What PWA's Na Wa Yai station actually treats, the Mun River basin's raw-water reality, a 2021 local bottled-water quality study, named delivery services, filters and ice safety.
Ubon Ratchathani's mains water comes from the Provincial Waterworks Authority (PWA) -- not Bangkok's MWA -- produced locally at PWA's Na Wa Yai station and stated to meet WHO potability standards at the plant. The city sits on the Mun River basin, the largest watershed in northeast Thailand, whose water quality researchers have linked to urban and agricultural discharge from the region's larger cities. And a 2021 academic study of bottled water actually sold within the city found real, if minor, labeling and pH compliance gaps -- worth knowing about even though it found no bacterial contamination. None of this makes Ubon Ratchathani unusual by Thai standards -- residents everywhere in the country drink bottled or filtered water rather than tap -- but the specifics below are worth knowing before you set up a kitchen here.
| Option | Typical cost | Notes |
|---|---|---|
| Phuhiran 99 (ภูหิรัญ 99) | ~THB 12 / 18.9L bottle after deposit | An OEM bottled-water producer that also runs wholesale delivery to hotels, restaurants, food courts, schools and retail shops across Ubon Ratchathani province -- a solid pick if you want a standing weekly delivery. |
| HOD Drinking Water | Ask for current rates | A Thai Beverage (ThaiBev)-affiliated brand offering simple phone/app ordering with free home delivery -- convenient for a one-off order without setting up a standing account. |
| Sahara Drinking Water Co. (น้ำดื่มซาฮาร่า) | ~THB 12 / bottle after deposit | A locally based Ubon Ratchathani bottler with its own delivery route around the city -- typical of the smaller neighbourhood depots residents use day to day. |
| Phul Sap Beverages (ภ.พูลทรัพย์) | Ask for current rates | A province-wide wholesale/retail distributor of water, ice, soft drinks and beer -- useful if you want water and ice delivered together for a household or small business. |
| 6-pack of 1.5L bottles (supermarket) | THB 40-70 | Convenient for a few days but far pricier per litre than a refill bottle -- fine as backup, wasteful as a main supply. |
| 1.5L single bottle (7-Eleven / shop) | THB 14-20 | Everywhere and cold, but the least economical way to hydrate a household long-term. |
| Filter type | Typical cost | Notes |
|---|---|---|
| Jug / pitcher filter | THB 600-1,500 (+ THB 200-400 cartridges) | Improves taste and cuts chlorine and sediment. Treat it as polishing, not full purification -- PWA's raw water for the city ultimately draws on the Mun River basin, whose water quality can be shaped by upstream urban and agricultural discharge before treatment. |
| Faucet / counter-top filter | THB 800-3,000 | Screws onto the tap or sits beside the sink -- good for sediment, chlorine and taste; multi-stage units add carbon and ceramic. |
| Under-sink RO (reverse osmosis) system | THB 3,500-12,000 installed | The most thorough option for drinking water at home, removing microbes and dissolved solids regardless of the source. Worth considering given the mixed labeling/pH compliance a 2021 academic study found among bottled water sold in the city (see FAQ) -- an RO tap at home is a common alternative to relying solely on retail bottles. Budget THB 500-1,500/yr for filter changes. |
| Whole-house / point-of-entry filter | THB 6,000-20,000+ | Sediment and carbon filtration for the whole property, usually paired with an RO unit for the actual drinking tap -- worth it if you're on a private well rather than PWA mains, which is common in outer districts toward the Chong Mek and Chong Chom border areas. |
Blue-and-white vending kiosks stand outside 7-Elevens, at markets and in some housing estates around the city centre and Warin Chamrap. Bring your own bottle and pay roughly THB 1 per litre; they use multi-stage RO filtration, though upkeep varies machine to machine -- favour busy, clean-looking units over neglected ones.

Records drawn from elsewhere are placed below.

-- ==== Sys2Proof/Machine/EventRing.lean ====
section
/-! DEFINITION. Event records and their rings (spec/04_system.md R119; spec/17_links.md R389, R392 to R394). -/
namespace Sys2Proof.Machine

def State.vf? (s : State) (n : Nat) : Option Vf := s.links.vfs.find? fun v => v.num = n
def State.setVf (s : State) (v : Vf) : State :=
  { s with links := { s.links with vfs := s.links.vfs.map fun w => if w.num = v.num then v else w } }
/-- STATE and ASID of a VF-table entry (R392). -/
def Vf.state (v : Vf) : Nat := bits v.entry.toNat 0 2
def Vf.asid (v : Vf) : Nat := bits v.entry.toNat 32 10
/-- VFs 1 to 62 of each link die belong to tenants (R21). -/
def Vf.tenant (v : Vf) : Bool := 1 ≤ v.num % 64 && v.num % 64 ≤ 62
/-- The VF that serves a context: one of L0 before one of L1, the lowest number first (R389). -/
def State.vfFor (s : State) (asid : Nat) : Option Vf := s.links.vfs.find? fun v => v.tenant && v.asid = asid

/-- Records of a ring, and whether it has room (R389). -/
def Vf.evrRoom (v : Vf) : Bool := (v.evrTail + 2 ^ 32 - v.evrHead) % 2 ^ 32 < 2 ^ v.evrLog
/-- A discarded record is counted, saturating (R389, R393). -/
def Vf.discard (v : Vf) (n : Nat) : Vf := { v with evrDisc := Nat.min (v.evrDisc + n) (2 ^ 32 - 1) }
/-- MSI-X vector 0 is raised: sent in state 0, held pending in states 1 and 2 (R393). -/
def Vf.raise (v : Vf) : Vf :=
  if v.num % 64 ≠ 0 && v.state ≠ 0 || v.msixMask then { v with msixPend := true } else { v with msixSent := v.msixSent + 1 }

/-- The 32 bytes of an event record (R119). -/
def eventRec (type asid time payload detail : Nat) : List Byte :=
  toBytes 2 type ++ toBytes 2 asid ++ toBytes 4 0 ++ toBytes 8 time ++ toBytes 8 payload ++ toBytes 8 detail

/-- Writes a record at the tail of a ring that has room. A tenant's is a store of its context, performed at the memory
controllers or at the peer its ring lies in; when it fails by R210 the record is discarded, and while the controllers keep it back
it waits (R393; spec/17_links.md R385). The physical function's goes to the host (R394). -/
def State.writeEvent (s : State) (v : Vf) (rec : List Byte) : State :=
  let a := v.evrBase + 32 * (v.evrTail % 2 ^ v.evrLog)
  let next := { v with evrTail := (v.evrTail + 1) % 2 ^ 32 }
  if v.num % 64 = 0 then (s.hostWrite a rec).setVf next.raise
  else
    match s.store false 256 v.asid 0 a rec with
    | (s, .done _) => s.setVf next.raise
    | (s, .peer r) =>
      let (id, s) := s.newUid
      (s.pushOut { id := id, kind := 1, rank := r, addr := a % 2 ^ 48, size := 32, data := rec, asid := v.asid, job := some id }).setVf next.raise
    | (s, .wait) => { s with links := { s.links with evWait := (v.num, rec) :: s.links.evWait } }
    | (s, _) => s.setVf (v.discard 1)

/-- A record that the hardware posts to a context's ring: discarded where there is no ring, the ring is disabled or its
function is in reset; waiting while the ring is full (R389, R393). -/
def State.postRecord (s : State) (asid : Nat) (rec : List Byte) : State :=
  match s.vfFor asid with
  | none => s
  | some v =>
    if !v.evrEn || v.state = 3 then s.setVf (v.discard 1)
    else if v.evrRoom && !(s.links.evWait.any fun w => w.1 = v.num) then s.writeEvent v rec
    else { s with links := { s.links with evWait := s.links.evWait ++ [(v.num, rec)] } }

/-- A hardware record of a type, with the code and its detail (R119). -/
def State.hwEvent (s : State) (asid type payload detail : Nat) : State :=
  s.postRecord asid (eventRec type asid s.ctl.devTime payload detail)

/-- EVPOST's posting: 0 posted, 1 full, 2 disabled (R119, R393). Records posted to a function in reset are discarded. -/
def State.post (s : State) (v : Option Vf) (rec : List Byte) : State × Nat :=
  match v with
  | none => (s, 2)
  | some v =>
    if !v.evrEn then (s, 2)
    else if v.num % 64 ≠ 0 && v.state = 3 then (s.setVf (v.discard 1), 0)
    else if !v.evrRoom then (s, 1)
    else (s.writeEvent v rec, 0)

/-! ### The request ring of the proxy (spec/17_links.md R389, R390) -/

/-- The 32 bytes of a request (R389): AOP as in R249, the address, operand and compare value. -/
def HostAtom.entry (h : HostAtom) : List Byte :=
  toBytes 4 h.seq ++ toBytes 1 h.op ++ toBytes 1 h.at_ ++ toBytes 2 h.asid ++ toBytes 8 h.bus ++ toBytes 8 h.x ++ toBytes 8 h.y
/-- PX_HEAD: the first entry whose response has not been accepted, or the tail. -/
def State.pxHeadOf (s : State) (v : Vf) : Nat :=
  match s.links.hostAtoms.find? fun h => h.vf = v.num && (h.st = 2 || h.st = 3) with
  | some h => h.seq
  | none => v.pxTail
/-- Requests that wait are written at PX_TAIL while the ring has room: bytes 8 to 31, then bytes 0 to 7. -/
def State.pumpPx (s : State) (vf : Nat) : State :=
  (s.links.hostAtoms.filter fun h => h.vf = vf && h.st = 1).foldl (fun (s : State) h =>
    match s.vf? vf with
    | none => s
    | some v =>
      if 2 ^ v.pxLog ≤ (v.pxTail + 2 ^ 32 - v.pxHead) % 2 ^ 32 then s
      else
        let h := { h with st := 2, seq := v.pxTail, startNs := s.ctl.devTime }
        let a := v.pxBase + 32 * (v.pxTail % 2 ^ v.pxLog)
        let s := (s.hostWrite (a + 8) (h.entry.drop 8)).hostWrite a (h.entry.take 8)
        let s := s.setVf { v with pxTail := (v.pxTail + 1) % 2 ^ 32 }
        { s with links := { s.links with hostAtoms := s.links.hostAtoms.map fun g => if g.id = h.id then h else g } }) s

end Sys2Proof.Machine
end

Neighbourhood bottlers and depots sell filtered or RO water by the bottle and deliver locally -- Phuhiran 99, Sahara and Phul Sap are named local examples. This is the default, low-hassle option most residents use.
Some newer condos and housing estates fit a filtered or RO drinking tap. If you're renting a house on a private well rather than PWA mains -- more likely the further you are from the city centre -- ask specifically what filtration, if any, is already installed before assuming the water is drinkable.
Not straight from the tap. The Provincial Waterworks Authority (PWA), which supplies mains water here via its local Na Wa Yai production station rather than Bangkok's MWA, states that water leaving its treatment plants meets WHO potability criteria, monitored jointly with the Department of Health. As everywhere in Thailand, ageing pipes and rooftop or ground storage tanks between the plant and your tap are the real point of risk, not the treatment itself. Practically everyone drinks bottled, RO-filtered or boiled water instead. Tap water is fine for showering, washing hands and brushing teeth.
Yes. A 2021 study published in the RMUTP Research Journal Sciences and Technology tested 33 bottled drinking-water products (30 clear-plastic, 3 opaque-plastic) sold within Ubon Ratchathani's city municipality. It found 15 samples (45%) failed Thailand's Ministry of Public Health standard for drinking water in sealed containers -- mainly because 12 clear-plastic and 3 opaque-plastic samples had no expiry date printed on the label, and a handful (4 clear-plastic, 3 opaque-plastic) had a pH of 6.21-6.29, below the required 6.5-8.5 range. Importantly, every single sample tested free of coliform bacteria, fecal coliform and E. coli, so the issue found was labeling and pH compliance, not microbiological contamination. Practical takeaway: check for a printed expiry date and an อย. (Thai FDA) registration number on the label, and favour well-known national or regional brands if in doubt.
Phuhiran 99 runs OEM bottled-water production with wholesale delivery to hotels, restaurants, schools and shops across the province. HOD Drinking Water is a ThaiBev-affiliated brand with simple phone/app ordering and free home delivery. Sahara Drinking Water Co. is a locally based bottler with its own city delivery route, and Phul Sap Beverages distributes water alongside ice and soft drinks province-wide. Typical pricing runs around THB 12 per 18.9L bottle once you've paid a one-off bottle deposit -- confirm current rates and coverage directly before subscribing.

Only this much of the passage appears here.